Activity:
In the entries below, filter for the word "hgoes" and copy every matching line.

Saved data entries
◇ ◇ ◇ ◇
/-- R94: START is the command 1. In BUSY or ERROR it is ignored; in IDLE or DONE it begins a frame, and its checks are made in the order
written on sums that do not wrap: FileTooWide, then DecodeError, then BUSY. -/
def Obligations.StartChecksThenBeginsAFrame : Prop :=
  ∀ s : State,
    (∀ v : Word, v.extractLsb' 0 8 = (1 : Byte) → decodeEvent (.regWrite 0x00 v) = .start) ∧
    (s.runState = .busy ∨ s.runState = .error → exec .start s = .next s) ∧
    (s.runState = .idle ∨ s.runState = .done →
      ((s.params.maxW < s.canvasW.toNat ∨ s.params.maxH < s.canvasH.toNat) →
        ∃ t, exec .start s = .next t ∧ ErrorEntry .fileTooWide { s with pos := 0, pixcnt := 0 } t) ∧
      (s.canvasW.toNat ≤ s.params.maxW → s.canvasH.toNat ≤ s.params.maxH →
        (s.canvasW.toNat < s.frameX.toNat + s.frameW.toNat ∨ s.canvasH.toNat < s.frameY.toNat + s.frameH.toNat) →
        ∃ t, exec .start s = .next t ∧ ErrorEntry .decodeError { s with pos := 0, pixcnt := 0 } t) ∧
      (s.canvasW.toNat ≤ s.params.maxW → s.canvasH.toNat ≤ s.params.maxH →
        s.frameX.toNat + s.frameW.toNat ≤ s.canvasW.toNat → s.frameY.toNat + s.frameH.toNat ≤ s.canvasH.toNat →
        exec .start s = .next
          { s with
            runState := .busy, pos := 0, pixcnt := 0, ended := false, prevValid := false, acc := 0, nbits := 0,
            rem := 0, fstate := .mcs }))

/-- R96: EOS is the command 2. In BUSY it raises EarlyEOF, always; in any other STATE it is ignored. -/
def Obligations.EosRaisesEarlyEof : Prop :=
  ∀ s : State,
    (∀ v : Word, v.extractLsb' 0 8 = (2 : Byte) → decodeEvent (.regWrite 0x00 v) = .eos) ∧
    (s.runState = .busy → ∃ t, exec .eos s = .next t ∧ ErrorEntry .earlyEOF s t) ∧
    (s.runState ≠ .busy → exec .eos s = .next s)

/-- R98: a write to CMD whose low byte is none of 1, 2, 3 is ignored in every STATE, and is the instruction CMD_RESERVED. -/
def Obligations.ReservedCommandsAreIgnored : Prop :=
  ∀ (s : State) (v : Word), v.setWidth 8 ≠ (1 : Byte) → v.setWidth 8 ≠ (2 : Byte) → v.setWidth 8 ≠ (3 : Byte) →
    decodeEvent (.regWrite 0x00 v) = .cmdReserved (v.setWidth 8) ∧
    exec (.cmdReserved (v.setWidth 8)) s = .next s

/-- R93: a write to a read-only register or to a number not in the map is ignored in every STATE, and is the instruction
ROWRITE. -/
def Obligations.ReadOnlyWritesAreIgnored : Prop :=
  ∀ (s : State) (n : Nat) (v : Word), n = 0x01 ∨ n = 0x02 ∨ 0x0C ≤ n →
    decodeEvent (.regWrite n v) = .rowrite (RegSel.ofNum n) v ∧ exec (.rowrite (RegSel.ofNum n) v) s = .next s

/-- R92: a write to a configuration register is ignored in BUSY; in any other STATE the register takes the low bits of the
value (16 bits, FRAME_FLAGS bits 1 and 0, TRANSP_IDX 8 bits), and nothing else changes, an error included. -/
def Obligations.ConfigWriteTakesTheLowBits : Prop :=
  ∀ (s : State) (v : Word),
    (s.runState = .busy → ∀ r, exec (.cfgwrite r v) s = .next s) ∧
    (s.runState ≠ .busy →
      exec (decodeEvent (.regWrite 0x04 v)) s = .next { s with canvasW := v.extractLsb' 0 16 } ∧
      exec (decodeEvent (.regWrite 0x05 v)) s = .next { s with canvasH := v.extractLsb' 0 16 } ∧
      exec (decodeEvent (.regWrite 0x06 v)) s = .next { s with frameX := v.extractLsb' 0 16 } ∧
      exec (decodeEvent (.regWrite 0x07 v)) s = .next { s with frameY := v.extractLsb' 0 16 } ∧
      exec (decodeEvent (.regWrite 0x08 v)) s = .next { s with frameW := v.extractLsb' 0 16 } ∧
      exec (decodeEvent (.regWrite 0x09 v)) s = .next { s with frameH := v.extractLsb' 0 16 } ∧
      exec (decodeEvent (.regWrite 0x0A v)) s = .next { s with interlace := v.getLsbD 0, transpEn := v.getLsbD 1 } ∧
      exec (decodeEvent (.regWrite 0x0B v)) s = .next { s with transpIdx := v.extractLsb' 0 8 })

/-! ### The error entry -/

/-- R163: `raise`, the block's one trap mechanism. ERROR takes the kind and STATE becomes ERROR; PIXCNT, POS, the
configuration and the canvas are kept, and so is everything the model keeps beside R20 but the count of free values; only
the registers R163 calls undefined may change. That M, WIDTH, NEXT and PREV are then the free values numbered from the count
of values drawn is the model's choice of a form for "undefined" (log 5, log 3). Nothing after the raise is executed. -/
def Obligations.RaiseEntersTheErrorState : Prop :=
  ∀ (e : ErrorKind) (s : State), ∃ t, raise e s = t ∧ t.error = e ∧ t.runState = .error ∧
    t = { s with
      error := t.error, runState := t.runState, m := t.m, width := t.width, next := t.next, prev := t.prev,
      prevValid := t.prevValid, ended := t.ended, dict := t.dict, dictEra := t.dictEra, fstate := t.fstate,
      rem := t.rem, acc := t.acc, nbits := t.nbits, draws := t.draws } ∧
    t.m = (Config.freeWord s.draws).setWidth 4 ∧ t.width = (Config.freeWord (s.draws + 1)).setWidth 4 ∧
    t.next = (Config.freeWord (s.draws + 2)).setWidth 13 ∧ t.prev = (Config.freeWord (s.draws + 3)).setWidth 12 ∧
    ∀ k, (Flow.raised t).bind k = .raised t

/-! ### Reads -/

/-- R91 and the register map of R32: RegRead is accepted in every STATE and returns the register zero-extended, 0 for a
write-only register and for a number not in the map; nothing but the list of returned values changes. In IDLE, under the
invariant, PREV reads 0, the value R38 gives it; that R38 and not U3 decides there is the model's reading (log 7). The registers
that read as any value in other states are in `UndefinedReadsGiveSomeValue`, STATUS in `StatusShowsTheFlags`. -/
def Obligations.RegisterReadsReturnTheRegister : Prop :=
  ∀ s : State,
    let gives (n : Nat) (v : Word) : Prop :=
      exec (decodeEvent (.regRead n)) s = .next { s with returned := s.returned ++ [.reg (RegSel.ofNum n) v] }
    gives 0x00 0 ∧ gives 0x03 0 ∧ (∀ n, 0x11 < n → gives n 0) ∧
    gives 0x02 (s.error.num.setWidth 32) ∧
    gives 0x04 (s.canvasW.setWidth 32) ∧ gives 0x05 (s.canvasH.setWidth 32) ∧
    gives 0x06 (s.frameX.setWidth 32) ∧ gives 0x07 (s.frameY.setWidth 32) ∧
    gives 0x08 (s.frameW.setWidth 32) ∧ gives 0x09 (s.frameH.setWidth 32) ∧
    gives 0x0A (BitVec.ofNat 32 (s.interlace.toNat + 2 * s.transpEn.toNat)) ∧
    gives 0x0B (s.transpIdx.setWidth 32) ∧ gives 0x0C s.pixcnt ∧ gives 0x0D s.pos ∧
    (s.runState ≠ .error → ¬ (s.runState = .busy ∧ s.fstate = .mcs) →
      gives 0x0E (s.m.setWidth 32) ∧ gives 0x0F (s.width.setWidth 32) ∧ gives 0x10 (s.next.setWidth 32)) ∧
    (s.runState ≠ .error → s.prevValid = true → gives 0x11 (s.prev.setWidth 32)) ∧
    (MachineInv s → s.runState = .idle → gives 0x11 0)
◇ ◇ ◇ ◇
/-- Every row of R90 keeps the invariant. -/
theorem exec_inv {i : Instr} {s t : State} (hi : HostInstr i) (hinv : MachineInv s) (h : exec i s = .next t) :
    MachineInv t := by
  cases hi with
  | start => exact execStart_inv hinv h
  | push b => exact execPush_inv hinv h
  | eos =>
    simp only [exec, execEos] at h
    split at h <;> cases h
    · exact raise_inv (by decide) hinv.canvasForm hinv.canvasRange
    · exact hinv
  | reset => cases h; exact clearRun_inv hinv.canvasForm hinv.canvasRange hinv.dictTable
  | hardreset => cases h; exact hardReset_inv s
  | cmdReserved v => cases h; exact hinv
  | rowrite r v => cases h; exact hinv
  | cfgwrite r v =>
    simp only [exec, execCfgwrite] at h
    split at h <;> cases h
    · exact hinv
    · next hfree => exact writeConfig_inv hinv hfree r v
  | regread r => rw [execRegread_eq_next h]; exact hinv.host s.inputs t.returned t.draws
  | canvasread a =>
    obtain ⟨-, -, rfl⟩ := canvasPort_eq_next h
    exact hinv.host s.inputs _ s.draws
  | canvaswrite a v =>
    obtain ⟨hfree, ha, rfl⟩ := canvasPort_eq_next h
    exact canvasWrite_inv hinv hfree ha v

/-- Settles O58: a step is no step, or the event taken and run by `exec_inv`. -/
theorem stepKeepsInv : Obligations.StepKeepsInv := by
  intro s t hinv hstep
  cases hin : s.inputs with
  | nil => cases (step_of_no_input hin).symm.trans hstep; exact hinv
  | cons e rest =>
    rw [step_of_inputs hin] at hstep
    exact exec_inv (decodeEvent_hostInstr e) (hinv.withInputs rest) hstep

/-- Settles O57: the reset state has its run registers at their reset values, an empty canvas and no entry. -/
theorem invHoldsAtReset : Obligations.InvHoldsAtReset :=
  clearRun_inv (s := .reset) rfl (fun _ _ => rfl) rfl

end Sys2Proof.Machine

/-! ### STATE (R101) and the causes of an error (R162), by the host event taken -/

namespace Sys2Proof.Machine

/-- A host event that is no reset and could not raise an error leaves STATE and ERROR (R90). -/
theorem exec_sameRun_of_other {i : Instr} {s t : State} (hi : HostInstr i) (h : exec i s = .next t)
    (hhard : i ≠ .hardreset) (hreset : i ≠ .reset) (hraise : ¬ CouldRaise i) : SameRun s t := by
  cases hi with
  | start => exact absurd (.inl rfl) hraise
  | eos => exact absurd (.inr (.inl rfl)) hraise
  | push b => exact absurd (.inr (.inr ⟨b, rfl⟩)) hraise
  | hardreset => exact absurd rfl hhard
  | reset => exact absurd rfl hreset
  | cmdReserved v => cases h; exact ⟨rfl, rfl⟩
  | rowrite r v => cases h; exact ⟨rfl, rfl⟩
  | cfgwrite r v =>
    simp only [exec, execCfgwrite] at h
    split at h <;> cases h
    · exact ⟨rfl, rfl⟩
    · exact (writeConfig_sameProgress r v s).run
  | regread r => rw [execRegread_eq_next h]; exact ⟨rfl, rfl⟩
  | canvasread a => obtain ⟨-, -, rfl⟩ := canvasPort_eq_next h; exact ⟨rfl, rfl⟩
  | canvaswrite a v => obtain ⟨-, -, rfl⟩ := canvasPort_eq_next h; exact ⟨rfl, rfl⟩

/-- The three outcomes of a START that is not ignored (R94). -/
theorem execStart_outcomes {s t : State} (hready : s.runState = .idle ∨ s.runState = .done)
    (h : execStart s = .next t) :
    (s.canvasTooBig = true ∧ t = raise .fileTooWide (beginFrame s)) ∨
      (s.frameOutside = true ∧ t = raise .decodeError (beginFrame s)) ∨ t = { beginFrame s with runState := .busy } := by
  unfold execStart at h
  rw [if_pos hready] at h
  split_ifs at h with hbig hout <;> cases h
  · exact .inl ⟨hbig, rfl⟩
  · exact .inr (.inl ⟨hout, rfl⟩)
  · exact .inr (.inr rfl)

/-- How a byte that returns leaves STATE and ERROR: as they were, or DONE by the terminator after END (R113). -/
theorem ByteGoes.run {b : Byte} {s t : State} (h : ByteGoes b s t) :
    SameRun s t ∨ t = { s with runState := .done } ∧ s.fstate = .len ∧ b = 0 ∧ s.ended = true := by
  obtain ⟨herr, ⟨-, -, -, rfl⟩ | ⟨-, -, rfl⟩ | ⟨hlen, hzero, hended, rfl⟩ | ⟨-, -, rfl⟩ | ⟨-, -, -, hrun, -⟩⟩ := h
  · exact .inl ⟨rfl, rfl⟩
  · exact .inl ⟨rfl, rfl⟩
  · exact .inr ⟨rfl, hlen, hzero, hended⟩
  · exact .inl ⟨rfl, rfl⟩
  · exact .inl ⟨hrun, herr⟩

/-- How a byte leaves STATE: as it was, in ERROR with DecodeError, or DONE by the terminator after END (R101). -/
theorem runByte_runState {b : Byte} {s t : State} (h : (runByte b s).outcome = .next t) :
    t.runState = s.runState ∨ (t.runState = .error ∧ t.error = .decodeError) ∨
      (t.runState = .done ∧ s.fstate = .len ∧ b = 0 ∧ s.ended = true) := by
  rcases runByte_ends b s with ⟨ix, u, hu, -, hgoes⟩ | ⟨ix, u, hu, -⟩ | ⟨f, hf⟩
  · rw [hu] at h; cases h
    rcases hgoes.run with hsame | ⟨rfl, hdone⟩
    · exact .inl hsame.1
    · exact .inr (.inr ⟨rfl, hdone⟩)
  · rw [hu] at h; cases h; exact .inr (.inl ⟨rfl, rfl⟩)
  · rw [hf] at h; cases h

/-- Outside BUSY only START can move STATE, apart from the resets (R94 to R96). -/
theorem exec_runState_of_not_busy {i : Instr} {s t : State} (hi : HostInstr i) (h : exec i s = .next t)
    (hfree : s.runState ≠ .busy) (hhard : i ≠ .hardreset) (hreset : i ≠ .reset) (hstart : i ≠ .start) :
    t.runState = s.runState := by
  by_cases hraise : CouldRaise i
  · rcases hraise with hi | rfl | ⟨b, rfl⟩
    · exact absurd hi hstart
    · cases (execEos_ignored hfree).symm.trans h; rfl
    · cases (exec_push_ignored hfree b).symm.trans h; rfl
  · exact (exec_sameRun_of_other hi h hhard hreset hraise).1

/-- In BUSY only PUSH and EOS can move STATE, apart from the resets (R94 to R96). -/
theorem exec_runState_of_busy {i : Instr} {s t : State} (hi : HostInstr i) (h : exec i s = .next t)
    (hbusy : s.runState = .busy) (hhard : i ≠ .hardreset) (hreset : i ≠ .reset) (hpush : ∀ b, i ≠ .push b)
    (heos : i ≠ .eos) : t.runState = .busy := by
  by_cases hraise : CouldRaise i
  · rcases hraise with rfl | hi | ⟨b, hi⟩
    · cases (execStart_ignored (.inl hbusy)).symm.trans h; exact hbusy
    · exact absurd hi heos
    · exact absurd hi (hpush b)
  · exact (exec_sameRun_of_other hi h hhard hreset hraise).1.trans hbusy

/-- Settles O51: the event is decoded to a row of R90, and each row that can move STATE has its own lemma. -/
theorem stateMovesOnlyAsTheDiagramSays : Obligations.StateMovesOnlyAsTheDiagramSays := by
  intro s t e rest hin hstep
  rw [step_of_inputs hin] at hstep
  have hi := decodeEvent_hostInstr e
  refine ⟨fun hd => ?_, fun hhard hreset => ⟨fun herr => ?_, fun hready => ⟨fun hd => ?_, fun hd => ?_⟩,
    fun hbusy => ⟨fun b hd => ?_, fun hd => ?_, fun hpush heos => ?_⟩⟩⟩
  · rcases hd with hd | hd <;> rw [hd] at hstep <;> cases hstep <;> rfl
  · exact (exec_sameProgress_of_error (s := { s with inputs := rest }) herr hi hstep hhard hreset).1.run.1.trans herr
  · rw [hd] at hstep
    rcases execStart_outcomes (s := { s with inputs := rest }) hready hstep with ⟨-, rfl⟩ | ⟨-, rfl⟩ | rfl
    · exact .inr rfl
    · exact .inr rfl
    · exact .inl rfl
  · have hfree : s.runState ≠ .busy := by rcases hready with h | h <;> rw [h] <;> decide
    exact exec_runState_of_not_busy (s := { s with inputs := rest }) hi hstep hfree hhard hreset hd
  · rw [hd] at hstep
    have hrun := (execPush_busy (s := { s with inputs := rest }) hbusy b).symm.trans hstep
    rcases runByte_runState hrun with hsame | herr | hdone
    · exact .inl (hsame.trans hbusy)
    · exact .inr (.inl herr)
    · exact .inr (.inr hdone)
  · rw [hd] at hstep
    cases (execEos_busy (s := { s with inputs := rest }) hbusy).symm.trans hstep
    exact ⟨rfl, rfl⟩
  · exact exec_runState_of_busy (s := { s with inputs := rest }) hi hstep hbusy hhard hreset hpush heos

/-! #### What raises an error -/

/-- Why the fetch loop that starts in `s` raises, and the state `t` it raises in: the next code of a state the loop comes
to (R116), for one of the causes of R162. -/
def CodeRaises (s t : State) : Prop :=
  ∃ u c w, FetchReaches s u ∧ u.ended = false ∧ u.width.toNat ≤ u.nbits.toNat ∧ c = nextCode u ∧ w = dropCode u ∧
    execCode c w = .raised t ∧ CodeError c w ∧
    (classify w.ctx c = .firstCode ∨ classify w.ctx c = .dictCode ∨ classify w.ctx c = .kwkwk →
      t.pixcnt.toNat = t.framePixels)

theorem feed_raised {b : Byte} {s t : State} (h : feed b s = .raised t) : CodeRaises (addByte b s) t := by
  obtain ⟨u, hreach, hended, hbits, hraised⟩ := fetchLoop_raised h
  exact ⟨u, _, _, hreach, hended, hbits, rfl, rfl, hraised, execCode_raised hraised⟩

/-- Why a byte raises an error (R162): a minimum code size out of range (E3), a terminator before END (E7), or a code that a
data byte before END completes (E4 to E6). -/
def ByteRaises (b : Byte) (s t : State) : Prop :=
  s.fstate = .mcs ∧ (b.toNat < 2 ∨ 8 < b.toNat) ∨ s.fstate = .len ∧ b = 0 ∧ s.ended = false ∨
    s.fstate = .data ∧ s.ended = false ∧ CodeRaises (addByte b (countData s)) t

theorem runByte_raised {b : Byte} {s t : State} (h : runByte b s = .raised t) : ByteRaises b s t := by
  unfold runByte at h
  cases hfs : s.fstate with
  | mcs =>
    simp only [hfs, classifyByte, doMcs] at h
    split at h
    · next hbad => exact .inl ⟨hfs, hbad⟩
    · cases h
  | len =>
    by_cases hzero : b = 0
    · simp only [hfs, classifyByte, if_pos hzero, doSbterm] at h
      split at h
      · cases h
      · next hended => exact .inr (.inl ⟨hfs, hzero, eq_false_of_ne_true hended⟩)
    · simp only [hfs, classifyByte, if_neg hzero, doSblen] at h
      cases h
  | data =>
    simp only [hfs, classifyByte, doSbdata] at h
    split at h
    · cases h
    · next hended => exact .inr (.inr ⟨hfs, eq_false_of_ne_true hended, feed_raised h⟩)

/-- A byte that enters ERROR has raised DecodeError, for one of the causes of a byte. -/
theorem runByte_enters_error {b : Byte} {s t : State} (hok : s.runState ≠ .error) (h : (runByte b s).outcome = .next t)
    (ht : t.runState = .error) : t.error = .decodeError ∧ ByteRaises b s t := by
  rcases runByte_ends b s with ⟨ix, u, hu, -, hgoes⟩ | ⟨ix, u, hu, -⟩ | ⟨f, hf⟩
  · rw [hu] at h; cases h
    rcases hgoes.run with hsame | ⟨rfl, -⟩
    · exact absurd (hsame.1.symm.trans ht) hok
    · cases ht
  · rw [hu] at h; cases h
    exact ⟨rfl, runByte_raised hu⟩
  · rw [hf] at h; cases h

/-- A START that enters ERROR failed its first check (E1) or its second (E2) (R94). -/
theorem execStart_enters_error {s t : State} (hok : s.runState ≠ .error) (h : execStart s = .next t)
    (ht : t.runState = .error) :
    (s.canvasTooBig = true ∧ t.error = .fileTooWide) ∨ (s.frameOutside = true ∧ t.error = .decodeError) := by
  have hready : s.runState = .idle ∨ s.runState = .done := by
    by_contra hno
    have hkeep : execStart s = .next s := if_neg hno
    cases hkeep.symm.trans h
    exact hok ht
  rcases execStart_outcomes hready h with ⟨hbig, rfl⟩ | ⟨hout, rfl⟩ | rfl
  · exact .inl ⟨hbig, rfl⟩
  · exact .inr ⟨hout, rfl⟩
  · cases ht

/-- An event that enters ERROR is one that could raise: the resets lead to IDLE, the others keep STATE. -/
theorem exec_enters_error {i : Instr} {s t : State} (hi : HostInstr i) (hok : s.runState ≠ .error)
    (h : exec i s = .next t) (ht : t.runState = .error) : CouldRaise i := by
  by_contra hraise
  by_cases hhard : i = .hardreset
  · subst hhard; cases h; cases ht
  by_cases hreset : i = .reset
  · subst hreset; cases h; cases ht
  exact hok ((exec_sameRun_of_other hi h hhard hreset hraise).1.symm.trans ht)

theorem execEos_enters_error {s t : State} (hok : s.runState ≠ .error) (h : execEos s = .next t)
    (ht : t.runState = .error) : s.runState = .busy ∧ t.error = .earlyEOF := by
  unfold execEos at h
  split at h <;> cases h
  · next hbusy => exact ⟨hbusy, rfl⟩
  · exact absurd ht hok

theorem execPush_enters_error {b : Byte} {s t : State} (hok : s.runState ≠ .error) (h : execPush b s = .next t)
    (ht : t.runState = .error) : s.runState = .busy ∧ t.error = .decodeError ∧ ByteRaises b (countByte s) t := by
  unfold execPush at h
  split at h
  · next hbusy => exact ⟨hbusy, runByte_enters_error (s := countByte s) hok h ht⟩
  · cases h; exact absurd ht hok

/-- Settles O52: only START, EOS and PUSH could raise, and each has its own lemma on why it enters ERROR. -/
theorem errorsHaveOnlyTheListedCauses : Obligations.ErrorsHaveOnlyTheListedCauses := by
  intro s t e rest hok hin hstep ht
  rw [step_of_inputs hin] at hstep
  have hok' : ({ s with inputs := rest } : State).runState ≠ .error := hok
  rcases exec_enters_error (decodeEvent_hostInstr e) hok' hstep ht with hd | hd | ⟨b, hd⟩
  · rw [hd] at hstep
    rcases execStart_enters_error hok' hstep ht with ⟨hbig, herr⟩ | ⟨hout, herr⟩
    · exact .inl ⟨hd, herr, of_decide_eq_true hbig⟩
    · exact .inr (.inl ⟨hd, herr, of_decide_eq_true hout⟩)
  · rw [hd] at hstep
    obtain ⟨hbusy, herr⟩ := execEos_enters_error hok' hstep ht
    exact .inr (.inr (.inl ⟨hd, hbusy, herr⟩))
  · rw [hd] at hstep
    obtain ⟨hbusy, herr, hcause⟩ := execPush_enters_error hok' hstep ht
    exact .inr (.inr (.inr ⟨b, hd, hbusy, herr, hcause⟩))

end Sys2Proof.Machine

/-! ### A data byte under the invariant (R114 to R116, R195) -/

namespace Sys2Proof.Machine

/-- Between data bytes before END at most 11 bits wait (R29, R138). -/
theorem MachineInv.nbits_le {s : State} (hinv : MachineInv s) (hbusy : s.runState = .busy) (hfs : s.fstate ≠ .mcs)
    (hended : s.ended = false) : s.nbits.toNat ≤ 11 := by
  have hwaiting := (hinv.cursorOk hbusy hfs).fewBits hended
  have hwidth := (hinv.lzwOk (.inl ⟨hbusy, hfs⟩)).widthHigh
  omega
◇ ◇ ◇ ◇
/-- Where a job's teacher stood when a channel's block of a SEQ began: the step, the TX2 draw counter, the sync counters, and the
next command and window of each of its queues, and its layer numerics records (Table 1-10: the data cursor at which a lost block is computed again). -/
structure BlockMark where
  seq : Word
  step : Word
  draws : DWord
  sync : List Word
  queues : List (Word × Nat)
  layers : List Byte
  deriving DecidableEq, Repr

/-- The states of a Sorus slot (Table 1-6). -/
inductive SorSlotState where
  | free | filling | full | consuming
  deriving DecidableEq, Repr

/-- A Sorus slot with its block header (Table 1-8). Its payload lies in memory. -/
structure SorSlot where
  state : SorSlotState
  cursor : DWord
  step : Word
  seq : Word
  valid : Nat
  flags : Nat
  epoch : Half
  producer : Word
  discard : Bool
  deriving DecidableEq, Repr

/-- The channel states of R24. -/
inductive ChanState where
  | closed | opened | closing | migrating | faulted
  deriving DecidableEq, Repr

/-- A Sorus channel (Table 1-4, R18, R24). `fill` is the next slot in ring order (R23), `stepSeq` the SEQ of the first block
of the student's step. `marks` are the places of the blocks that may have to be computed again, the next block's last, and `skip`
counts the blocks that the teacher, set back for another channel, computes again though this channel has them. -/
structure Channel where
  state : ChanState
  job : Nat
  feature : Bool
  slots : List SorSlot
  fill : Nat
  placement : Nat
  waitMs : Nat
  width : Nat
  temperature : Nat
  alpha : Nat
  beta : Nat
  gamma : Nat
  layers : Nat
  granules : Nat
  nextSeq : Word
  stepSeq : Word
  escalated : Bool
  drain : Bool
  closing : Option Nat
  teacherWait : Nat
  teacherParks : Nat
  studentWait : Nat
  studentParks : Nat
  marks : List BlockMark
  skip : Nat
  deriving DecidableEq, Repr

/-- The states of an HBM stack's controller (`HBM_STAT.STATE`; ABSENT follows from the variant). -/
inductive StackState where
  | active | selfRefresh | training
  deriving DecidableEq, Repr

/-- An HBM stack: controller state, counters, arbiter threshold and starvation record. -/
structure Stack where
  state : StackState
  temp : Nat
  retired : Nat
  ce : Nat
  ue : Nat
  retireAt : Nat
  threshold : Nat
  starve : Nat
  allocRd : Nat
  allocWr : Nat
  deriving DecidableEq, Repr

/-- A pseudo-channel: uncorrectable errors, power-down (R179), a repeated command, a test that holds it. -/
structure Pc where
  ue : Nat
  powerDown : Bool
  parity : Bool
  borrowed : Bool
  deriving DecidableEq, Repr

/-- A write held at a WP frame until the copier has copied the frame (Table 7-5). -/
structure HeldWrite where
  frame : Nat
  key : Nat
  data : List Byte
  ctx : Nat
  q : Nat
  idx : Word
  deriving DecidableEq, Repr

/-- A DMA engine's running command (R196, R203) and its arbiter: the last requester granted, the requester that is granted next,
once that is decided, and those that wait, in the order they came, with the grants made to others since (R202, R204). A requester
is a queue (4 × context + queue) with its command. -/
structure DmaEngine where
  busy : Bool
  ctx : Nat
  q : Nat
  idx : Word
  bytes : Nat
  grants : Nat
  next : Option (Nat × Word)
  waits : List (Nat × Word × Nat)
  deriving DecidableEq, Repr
◇ ◇ ◇ ◇
Solution for this problem:
  rcases runByte_ends b s with ⟨ix, u, hu, -, hgoes⟩ | ⟨ix, u, hu, -⟩ | ⟨f, hf⟩
    rcases hgoes.run with hsame | ⟨rfl, hdone⟩
  rcases runByte_ends b s with ⟨ix, u, hu, -, hgoes⟩ | ⟨ix, u, hu, -⟩ | ⟨f, hf⟩
    rcases hgoes.run with hsame | ⟨rfl, -⟩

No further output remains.